EXERCISE: Write the data out again, exactly as given.

Saved entries
☆ ☆ ☆ ☆ ☆

/-! ### What each engine step does to a register or a stream -/

/-- R158: `CURSOR` moves on an ACK only. -/
theorem EngineEffect.cursor (h : EngineEffect s i t) : t.ses.cursor = s.ses.cursor ∨
    s.ses.phase = .wait ∧ (i = .ack ∨ i = .eRespAck) ∧ t.ses.cursor = s.ses.cursor + 1 := by
  cases h with
  | ack x e htime hphase hi => exact .inr ⟨hphase, hi, rfl⟩
  | _ => exact .inl rfl

/-- R178: `FAULT` comes by a transport fault only. -/
theorem EngineEffect.fault_of_goneWrong (h : EngineEffect s i t) (hwrong : t.goneWrong) (hwell : ¬s.goneWrong) :
    (i = .eSend ∨ i = .eDrain ∨ ∃ op, i = .eFault op) ∧ t.ses.phase = .done ∧ t.ses.cause = .transportFault ∧
      ∃ op h, t.hist = h ++ [.fault op] := by
  cases h with
  | fault x e op evs ps ws htime hbusy hevs hi =>
    exact ⟨hi.imp_right (Or.imp_right fun hop => ⟨op, hop⟩), rfl, rfl, op, _, rfl⟩
  | abort => cases hwrong
  | complete => cases hwrong
  | _ => exact absurd hwrong hwell

/-- R155: only an attempt sends, and it sends the frame of block `CURSOR`. -/
theorem EngineEffect.sent (h : EngineEffect s i t) : t.sent = s.sent ∨ ∃ p, i = .eSend ∧ s.ses.phase = .send ∧
    s.block? s.ses.cursor = some p ∧ t.sent = s.sent ++ [buildFrame (widx s.ses.cursor) p] := by
  cases h with
  | send x e p htime hphase hp => exact .inr ⟨p, rfl, hphase, hp, rfl⟩
  | _ => exact .inl rfl

/-- R175: from `DRAIN` the engine goes to `DONE`. -/
theorem EngineEffect.done_of_drain (h : EngineEffect s i t) (hdrain : s.ses.phase = .drain) : t.ses.phase = .done := by
  cases h with
  | fault => rfl
  | drain => rfl
  | send x e p htime hphase => exact absurd (hdrain.symm.trans hphase) nofun
  | ack x e htime hphase => exact absurd (hdrain.symm.trans hphase) nofun
  | abort x e r htime hphase => exact absurd (hdrain.symm.trans hphase) nofun
  | retry x e r htime hphase => exact absurd (hdrain.symm.trans hphase) nofun
  | backoff x e u htime hphase => exact absurd (hdrain.symm.trans hphase) nofun
  | complete x e htime hphase => exact absurd (hdrain.symm.trans hphase) nofun
  | nextBlock x e htime hphase => exact absurd (hdrain.symm.trans hphase) nofun

/-- In `DONE` no engine step is enabled (R262). -/
theorem EngineEffect.not_done (h : EngineEffect s i t) : s.ses.phase ≠ .done := by
  intro hdone
  exact absurd ((congrArg Phase.busy hdone).symm.trans h.busy) Bool.false_ne_true

theorem Response.isEngineStep_or_isControl (r : Response) (hwait : s.ses.phase = .wait)
    (hi : i = r.lineItem ∨ i = r.engineStep) : i.isEngineStep = true ∨ i.isControl = true ∧ s.ses.phase = .wait := by
  obtain rfl | rfl := hi
  · exact .inr ⟨by cases r <;> rfl, hwait⟩
  · exact .inl (by cases r <;> rfl)

/-- The operations that have an effect are the engine steps and the items that select one in `WAIT`. -/
theorem EngineEffect.isEngineStep_or_isControl (h : EngineEffect s i t) :
    i.isEngineStep = true ∨ i.isControl = true ∧ s.ses.phase = .wait := by
  cases h with
  | fault x e op evs ps ws htime hbusy hevs hi => obtain rfl | rfl | rfl := hi <;> exact .inl rfl
  | ack x e htime hphase hi => exact Response.isEngineStep_or_isControl .ack hphase hi
  | abort x e r htime hphase hr hi => exact r.isEngineStep_or_isControl hphase hi
  | retry x e r htime hphase hr hi => exact r.isEngineStep_or_isControl hphase hi
  | _ => exact .inl rfl

/-- An operation that is no start and no reset is quiet or an engine step. -/
theorem exec_quiet_or_effect (h : exec i s = .next t) (hestart : i ≠ .eStart) (hhstart : i ≠ .hStart)
    (hreset : i ≠ .hReset) : Quiet i s t ∨ EngineEffect s i t := by
  obtain hquiet | ⟨hstart, -, -⟩ | ⟨hi, -⟩ | heff := exec_effect_cases h
  · exact .inl hquiet
  · exact absurd hstart (by simp [hestart, hhstart])
  · exact absurd hi hreset
  · exact .inr heff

☆ ☆ ☆ ☆ ☆

SOLUTION BELOW:
/-! ### What each engine step does to a register or a stream -/

/-- R158: `CURSOR` moves on an ACK only. -/
theorem EngineEffect.cursor (h : EngineEffect s i t) : t.ses.cursor = s.ses.cursor ∨
    s.ses.phase = .wait ∧ (i = .ack ∨ i = .eRespAck) ∧ t.ses.cursor = s.ses.cursor + 1 := by
  cases h with
  | ack x e htime hphase hi => exact .inr ⟨hphase, hi, rfl⟩
  | _ => exact .inl rfl

/-- R178: `FAULT` comes by a transport fault only. -/
theorem EngineEffect.fault_of_goneWrong (h : EngineEffect s i t) (hwrong : t.goneWrong) (hwell : ¬s.goneWrong) :
    (i = .eSend ∨ i = .eDrain ∨ ∃ op, i = .eFault op) ∧ t.ses.phase = .done ∧ t.ses.cause = .transportFault ∧
      ∃ op h, t.hist = h ++ [.fault op] := by
  cases h with
  | fault x e op evs ps ws htime hbusy hevs hi =>
    exact ⟨hi.imp_right (Or.imp_right fun hop => ⟨op, hop⟩), rfl, rfl, op, _, rfl⟩
  | abort => cases hwrong
  | complete => cases hwrong
  | _ => exact absurd hwrong hwell

/-- R155: only an attempt sends, and it sends the frame of block `CURSOR`. -/
theorem EngineEffect.sent (h : EngineEffect s i t) : t.sent = s.sent ∨ ∃ p, i = .eSend ∧ s.ses.phase = .send ∧
    s.block? s.ses.cursor = some p ∧ t.sent = s.sent ++ [buildFrame (widx s.ses.cursor) p] := by
  cases h with
  | send x e p htime hphase hp => exact .inr ⟨p, rfl, hphase, hp, rfl⟩
  | _ => exact .inl rfl

/-- R175: from `DRAIN` the engine goes to `DONE`. -/
theorem EngineEffect.done_of_drain (h : EngineEffect s i t) (hdrain : s.ses.phase = .drain) : t.ses.phase = .done := by
  cases h with
  | fault => rfl
  | drain => rfl
  | send x e p htime hphase => exact absurd (hdrain.symm.trans hphase) nofun
  | ack x e htime hphase => exact absurd (hdrain.symm.trans hphase) nofun
  | abort x e r htime hphase => exact absurd (hdrain.symm.trans hphase) nofun
  | retry x e r htime hphase => exact absurd (hdrain.symm.trans hphase) nofun
  | backoff x e u htime hphase => exact absurd (hdrain.symm.trans hphase) nofun
  | complete x e htime hphase => exact absurd (hdrain.symm.trans hphase) nofun
  | nextBlock x e htime hphase => exact absurd (hdrain.symm.trans hphase) nofun

/-- In `DONE` no engine step is enabled (R262). -/
theorem EngineEffect.not_done (h : EngineEffect s i t) : s.ses.phase ≠ .done := by
  intro hdone
  exact absurd ((congrArg Phase.busy hdone).symm.trans h.busy) Bool.false_ne_true

theorem Response.isEngineStep_or_isControl (r : Response) (hwait : s.ses.phase = .wait)
    (hi : i = r.lineItem ∨ i = r.engineStep) : i.isEngineStep = true ∨ i.isControl = true ∧ s.ses.phase = .wait := by
  obtain rfl | rfl := hi
  · exact .inr ⟨by cases r <;> rfl, hwait⟩
  · exact .inl (by cases r <;> rfl)

/-- The operations that have an effect are the engine steps and the items that select one in `WAIT`. -/
theorem EngineEffect.isEngineStep_or_isControl (h : EngineEffect s i t) :
    i.isEngineStep = true ∨ i.isControl = true ∧ s.ses.phase = .wait := by
  cases h with
  | fault x e op evs ps ws htime hbusy hevs hi => obtain rfl | rfl | rfl := hi <;> exact .inl rfl
  | ack x e htime hphase hi => exact Response.isEngineStep_or_isControl .ack hphase hi
  | abort x e r htime hphase hr hi => exact r.isEngineStep_or_isControl hphase hi
  | retry x e r htime hphase hr hi => exact r.isEngineStep_or_isControl hphase hi
  | _ => exact .inl rfl

/-- An operation that is no start and no reset is quiet or an engine step. -/
theorem exec_quiet_or_effect (h : exec i s = .next t) (hestart : i ≠ .eStart) (hhstart : i ≠ .hStart)
    (hreset : i ≠ .hReset) : Quiet i s t ∨ EngineEffect s i t := by
  obtain hquiet | ⟨hstart, -, -⟩ | ⟨hi, -⟩ | heff := exec_effect_cases h
  · exact .inl hquiet
  · exact absurd hstart (by simp [hestart, hhstart])
  · exact absurd hi hreset
  · exact .inr heff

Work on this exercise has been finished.